▶ **What you have to do**: Each line of the material, from the first through the one containing "else if 0x080 ≤ o ∧ o < 0x0B8 then", is to be written out exactly.

▶ **Data to use**:

/-- A write of a register of a PUGMILL page (Tables 14-7, 7-12, 7-13, 12-8). -/
def State.pugWrite (s : State) (i : Fin 2) (o : Nat) (w : W32) : State :=
  if o = 0x040 then s.setReg (rJsel i.val) (w &&& 0x800007FF)
  else if o = 0x044 then
    let t := s.readJob (jobOf i (fld w 0 11))
    if fld w 30 2 = 1 then t.jobOpen (jobOf i (fld w 0 11)) else if fld w 30 2 = 2 then (t.jobClose (jobOf i (fld w 0 11))).retryPug else s
  else if o = 0x058 then s.setReg (rXsel i.val) (w &&& 0x3F)
  else if o = 0x05C then
    match fld w 29 3 with
    | 1 => (s.readSwarm (s.xsel i)).swarmEnable (s.xsel i)
    | 2 => (s.readSwarm (s.xsel i)).swarmDisable (s.xsel i)
    | 3 => s.swarmGo (s.xsel i) (.send (fld w 0 24))
    | 4 => s.swarmGo (s.xsel i) .ret
    | _ => s
  else if 0x080 ≤ o ∧ o < 0x0B8 then
    s.jeWrite (jobOf i (s.fldReg (rJsel i.val) 0 11)) (s.bitReg (rJsel i.val) 31) ((o - 0x080) / 4) w
  else if 0x0C0 ≤ o ∧ o < 0x100 then s.xeWrite (s.xsel i) ((o - 0x0C0) / 4) w
  else if i ≠ 0 then s
  else if o = 0x04C then (s.setReg rFbLo (w &&& 0xFFFFE001)).retryPug
  else if o = 0x050 then s.setReg rFbHi (w &&& 0xFFF)
  else if o = 0x800 then s.lossPolWrite false w
  else if o = 0x804 then s.lossCurWrite w
  else if o = 0x808 then s.setReg rLsSkip w
  else if o = 0x810 then s.lossPolWrite true w
  else if o = 0x814 then
    let (t, x) := s.reserve (w &&& 0x3F) 0 6 40
    t.setReg rLsCurStg x
  else s

/-- A write of a register of the MOULD page (Tables 10-7 to 10-10, 15-8). -/
def State.mouldWrite (s : State) (src : Src) (o : Nat) (w : W32) : State :=
  if o = 0x040 then s.jrootLo w
  else if o = 0x044 then s.setReg rJrootHi (w &&& 0xFFF)
  else if o = 0x048 then (if w.getLsbD 31 then s.take else s)
  else if o = 0x04C then
    if Src.user src then s else if fld w 30 2 = 1 then s.stepCommand true else if fld w 30 2 = 2 then s.stepCommand false else s
  else if o = 0x050 then s.slogWrite false w
  else if o = 0x054 then s.slogWrite true w
  else if o = 0x058 then s.sctlWrite w
  else if o = 0x060 then (if s.bitReg rSctl 31 then s else s.setReg rStepn w)
  else if o = 0x064 then s.setReg rJctxLo (w &&& 0xFFFFFFC1)
  else if o = 0x068 then s.setReg rJctxHi (w &&& 0xFFF)
  else if o = 0x06C then (if 1 ≤ fld w 29 3 ∧ fld w 29 3 ≤ 4 then s.srsv src (fld w 29 3) else s)
  else if o = 0x070 then s.setReg rDrecLo (w &&& 0xFFF80001)
  else if o = 0x074 then s.setReg rDrecHi (w &&& 0xFFF)
  else if o = 0x078 then s.setReg rRrecLo (w &&& 0xFFFFFFE0)
  else if o = 0x07C then s.setReg rRrecHi (w &&& 0xFFF)
  else if o = 0x080 then (if w.getLsbD 31 then s.restoreGo else s)
  else s

/-- A write of a register of the FABRIC page (Table 13-11). -/
def State.fabWrite (s : State) (o : Nat) (w : W32) : State :=
  if o = 0x044 then s.setReg rFabSeed (w &&& 0xFFF)
  else if o = 0x048 then
    let t := s.setReg rFabCtl (w &&& 0x4000001F)
    if w.getLsbD 31 then t.discovery else t
  else if o = 0x04C then s.setReg rFabRto (w &&& 0xFFFF)
  else if o = 0x050 then
    let (t, x) := s.reserve (w &&& 0x33FF) 12 2 2
    t.setReg rFabRsel (setBit x 31 (decide (fld w 12 2 = 3)))
  else if o = 0x054 then s.rdataWrite w
  else if o = 0x058 then s.setReg rFabMsel (w &&& 0x1FFFF)
  else if 0x05C ≤ o ∧ o < 0x06C then s.mdataWrite ((o - 0x05C) / 4) w
  else if 0x800 ≤ o ∧ o < 0xE00 then
    if o % 8 = 0 then s.setReg (0x7000 + o) (w &&& 0x1FFFFF) else s.remoteDoorbell ((o - 0x800) / 8) w
  else s

/-- A write of a register of the COMB page (Table 12-7). -/
def State.combPageWrite (s : State) (src : Src) (o : Nat) (w : W32) : State :=
  if o = 0x040 then s.hopWrite src w
  else if o = 0x044 then s.setReg rHopv w
  else if o = 0x048 then s.clearTask (fld w 0 8)
  else if o = 0x04C then s.setReg rLsctx (w &&& 0x3F)
  else if 0x100 ≤ o ∧ o < 0x900 then
    let b := (o - 0x100) / 0x20
    if o % 0x20 = 0 then s.bCtlWrite b w
    else if o % 0x20 = 4 then s.bCtxWrite b .parent w
    else if o % 0x20 = 0xC then s.bNextWrite b w else s
  else if 0x900 ≤ o ∧ o < 0xF00 then
    s.bCtxWrite ((o - 0x900) / 0x18) (.mask ⟨(o - 0x900) % 0x18 / 4, by omega⟩) w
  else s

/-- A write of CORE_START (Table 3-10): OFFSET must be even, and an odd one, which is reserved, leaves a free value (R21). -/
def State.startWrite (s : State) (n : Nat) (w : W32) : State :=
  if w.getLsbD 0 then
    let (t, v) := s.freeFld 20
    t.setReg (rStart n) (BitVec.ofNat 32 v)
  else s.setReg (rStart n) (w &&& 0xFFFFF)

/-- A write of a register of a CORE_n page (Tables 3-9 to 3-12, 5-6, 7-7, 7-8, 7-11, 10-7, 10-8, R323). -/
def State.corePageWrite (s : State) (n o : Nat) (w : W32) : State :=
  if o = 0x040 then (if w.getLsbD 0 then s.haltCore n else s.resumeCore n)
  else if o = 0x044 then s.startWrite n w
  else if o = 0x04C then s.coreResetWrite n w
  else if o = 0x050 then s.swi n w
  else if o = 0x058 then s.scRoll n false w
  else if o = 0x05C then s.scRoll n true w
  else if o = 0x060 then s.setReg (rNf n) (s.reg (rNf n) &&& ~~~w)
  else if o = 0x064 then s.setReg (rDisp n) (w &&& 0xFFFFE)
  else if o = 0x068 then s.setReg (rMbox n) (w &&& 0xFFFFC)
  else if o = 0x080 then s.xrootLo n w
  else if o = 0x084 then s.setReg (rXrootHi n) (w &&& 0xFFF)
  else if 0x400 ≤ o then s.scWrite n (o - 0x400) w
  else s

/-- A write of a register of the SCARAB page (Tables 11-2, 11-4, 11-6). -/
def State.scarabWrite (s : State) (o : Nat) (w : W32) : State :=
  if o = 0x040 then s.queueDoorbell w
  else if o = 0x044 then s.coreDoorbell w
  else if o = 0x048 then s.setReg rQsel (w &&& 0xFFFFF)
  else if 0x04C ≤ o ∧ o < 0x05C then s.qeWrite ((o - 0x04C) / 4) w
  else if o = 0x05C then
    if fld w 30 2 = 1 then s.queueEnable (fld w 0 20) else if fld w 30 2 = 2 then s.queueDisable (fld w 0 20) else s
  else if o = 0x060 then s.setReg rAge (w &&& 0xFFFF)
  else if o = 0x064 then s.preempt w
  else s

/-- A write of a register of the RAS, SCRUB, STACK_n or LPCH_n page (Tables 18-4 to 18-6). -/
def State.rasWrite (s : State) (o : Nat) (w : W32) : State :=
  if 0x040 ≤ o ∧ o < 0x064 then s.setReg (0x400000 + o) w
  else if o = 0x064 then (if w.getLsbD 31 then s.logClear else s)
  else if o = 0x068 then s.setReg rLogsel (w &&& 0x3F)
  else if o = 0x078 then s.setReg rRpaLo w
  else if o = 0x07C then s.setReg rRpaHi (w &&& 0xFFF)
  else if o = 0x080 then (if fld w 30 2 = 1 then s.rpRow else if fld w 30 2 = 2 then s.rpAcol w else s)
  else s
def State.scrubWrite (s : State) (o : Nat) (w : W32) : State :=
  if o = 0x040 then s.setReg rScrBaseLo w
  else if o = 0x044 then s.setReg rScrBaseHi (w &&& 0xFFF)
  else if o = 0x048 then s.setReg rScrCntLo w
  else if o = 0x04C then s.setReg rScrCntHi (w &&& 0xFFF)
  else if o = 0x050 then
    if w.getLsbD 31 then s.scrubGo w else s.setReg rScrCtl ((s.reg rScrCtl &&& 0x40000000) ||| (w &&& 0x3000FFFF))
  else s

/-- A write of a register of the HOST page (Table 16-5). -/
def State.hostWrite (s : State) (o : Nat) (w : W32) : State :=
  if o = 0x048 then s.hsig w
  else if o = 0x050 then s.setReg rBpsel (w &&& 0xFF)
  else if o = 0x054 then s.bpRegWrite .addrLo w
  else if o = 0x058 then s.bpRegWrite .addrHi w
  else if o = 0x05C then s.bpRegWrite .cnt w
  else if o = 0x060 then s.bpctlWrite w
  else if 0x080 ≤ o ∧ o < 0x0A0 then
    withIrq .host (fun (s : State) => { s with bpDone := s.bpDone &&& ~~~(w.zeroExtend 256 <<< (8 * (o - 0x080))) }) s
  else s

/-- A write of a block register of a page at its offset from 0x040: one that is read-only or reserved ignores it (R19, R20). -/
def State.blockWrite (s : State) (src : Src) (p : Page) (o : Nat) (w : W32) : State :=
  match p with
  | .global =>
    if o = 0x044 then s.cfgWrite w
    else if o = 0x04C then s.globalReset src w
    else if o = 0x050 then s.setReg rIrqRoute (w &&& 0x800000FF) else s
  | .pyro =>
    if o = 0x044 then s.setFldReg rPyCap 16 16 (fld w 16 16)
    else if o = 0x04C then s.dvfsWrite w
    else if 0x050 ≤ o ∧ o < 0x090 ∧ o % 16 = 0 then s.setReg (0x1000 + o) (w &&& 0xFFFF) else s
  | .scarab => s.scarabWrite o w
  | .comb => s.combPageWrite src o w
  | .mould => s.mouldWrite src o w
  | .pugmill i => s.pugWrite i o w
  | .fabric => s.fabWrite o w
  | .link n =>
    if o = 0x040 then s.linkCtlWrite n w
    else if o = 0x054 then s.setReg (rLkFlags n) (s.reg (rLkFlags n) &&& ~~~w) else s
  | .core n => s.corePageWrite n o w
  | .stack n => if o = 0x040 then s.setReg (rStCe n) w else if o = 0x044 then s.setReg (rStUe n) w else s
  | .lpch n => if o = 0x040 then s.setReg (rLpCe n) w else if o = 0x044 then s.setReg (rLpUe n) w else s
  | .ras => s.rasWrite o w
  | .scrub => s.scrubWrite o w
  | .host => s.hostWrite o w
  | .firefly => if o = 0x040 then s.mbCmd w else if 0x400 ≤ o ∧ o < 0x800 then s.mbBuf (o - 0x400) w else s

/-- A 32-bit write at a BAR0 byte offset, a multiple of 4; where no page lies it does nothing (R20, R284). -/
def State.mmioWrite (s : State) (src : Src) (off : Nat) (w : W32) : State :=
  match pageAt off with
  | none => s
  | some p =>
    let o := off % 0x1000 / 4 * 4
    if 0x040 ≤ o then s.blockWrite src p o w else s.headWrite p o w

/-- A register write of a width (R11, R12): 32 bits, or 64 bits as two writes, lower address first; a narrower one, and one that is not
naturally aligned, is discarded. -/
def State.registerWrite (s : State) (src : Src) (off bytes : Nat) (w : BitVec 64) : State :=
  if bytes < 4 ∨ off % bytes ≠ 0 then s
  else if bytes = 4 then s.mmioWrite src off (w.extractLsb' 0 32)
  else (s.mmioWrite src off (w.extractLsb' 0 32)).mmioWrite src (off + 4) (w.extractLsb' 32 32)

/-! ## Commands -/

/-- PG_IRQ_EN_WRITE (R16). -/
def execPgIrqEnWrite (src : Src) (page : Page) (w : BitVec 32) (s : State) : Host.Outcome State Fault Refusal :=
  command (fun s => s.inTurn src (.pgIrqEnWrite page w) (fun s => if pageExists page then s.irqEnWrite page w else s)) s

/-- PG_LOCK (R15). -/
def execPgLock (src : Src) (page : Page) (s : State) : Host.Outcome State Fault Refusal :=
  command (fun s => s.inTurn src (.pgLock page) (fun s => if pageExists page then s.lockPage page else s)) s

/-- PG_ERR_CLR (R18). -/
def execPgErrClr (src : Src) (page : Page) (arriving : BitVec 16) (s : State) : Host.Outcome State Fault Refusal :=
  command (fun s => s.inTurn src (.pgErrClr page arriving) (fun s => if pageExists page then s.clearErr page arriving.toNat else s)) s


end Sys2Proof.Machine
end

▶ **Answer space**:
/-- A write of a register of a PUGMILL page (Tables 14-7, 7-12, 7-13, 12-8). -/
def State.pugWrite (s : State) (i : Fin 2) (o : Nat) (w : W32) : State :=
  if o = 0x040 then s.setReg (rJsel i.val) (w &&& 0x800007FF)
  else if o = 0x044 then
    let t := s.readJob (jobOf i (fld w 0 11))
    if fld w 30 2 = 1 then t.jobOpen (jobOf i (fld w 0 11)) else if fld w 30 2 = 2 then (t.jobClose (jobOf i (fld w 0 11))).retryPug else s
  else if o = 0x058 then s.setReg (rXsel i.val) (w &&& 0x3F)
  else if o = 0x05C then
    match fld w 29 3 with
    | 1 => (s.readSwarm (s.xsel i)).swarmEnable (s.xsel i)
    | 2 => (s.readSwarm (s.xsel i)).swarmDisable (s.xsel i)
    | 3 => s.swarmGo (s.xsel i) (.send (fld w 0 24))
    | 4 => s.swarmGo (s.xsel i) .ret
    | _ => s
  else if 0x080 ≤ o ∧ o < 0x0B8 then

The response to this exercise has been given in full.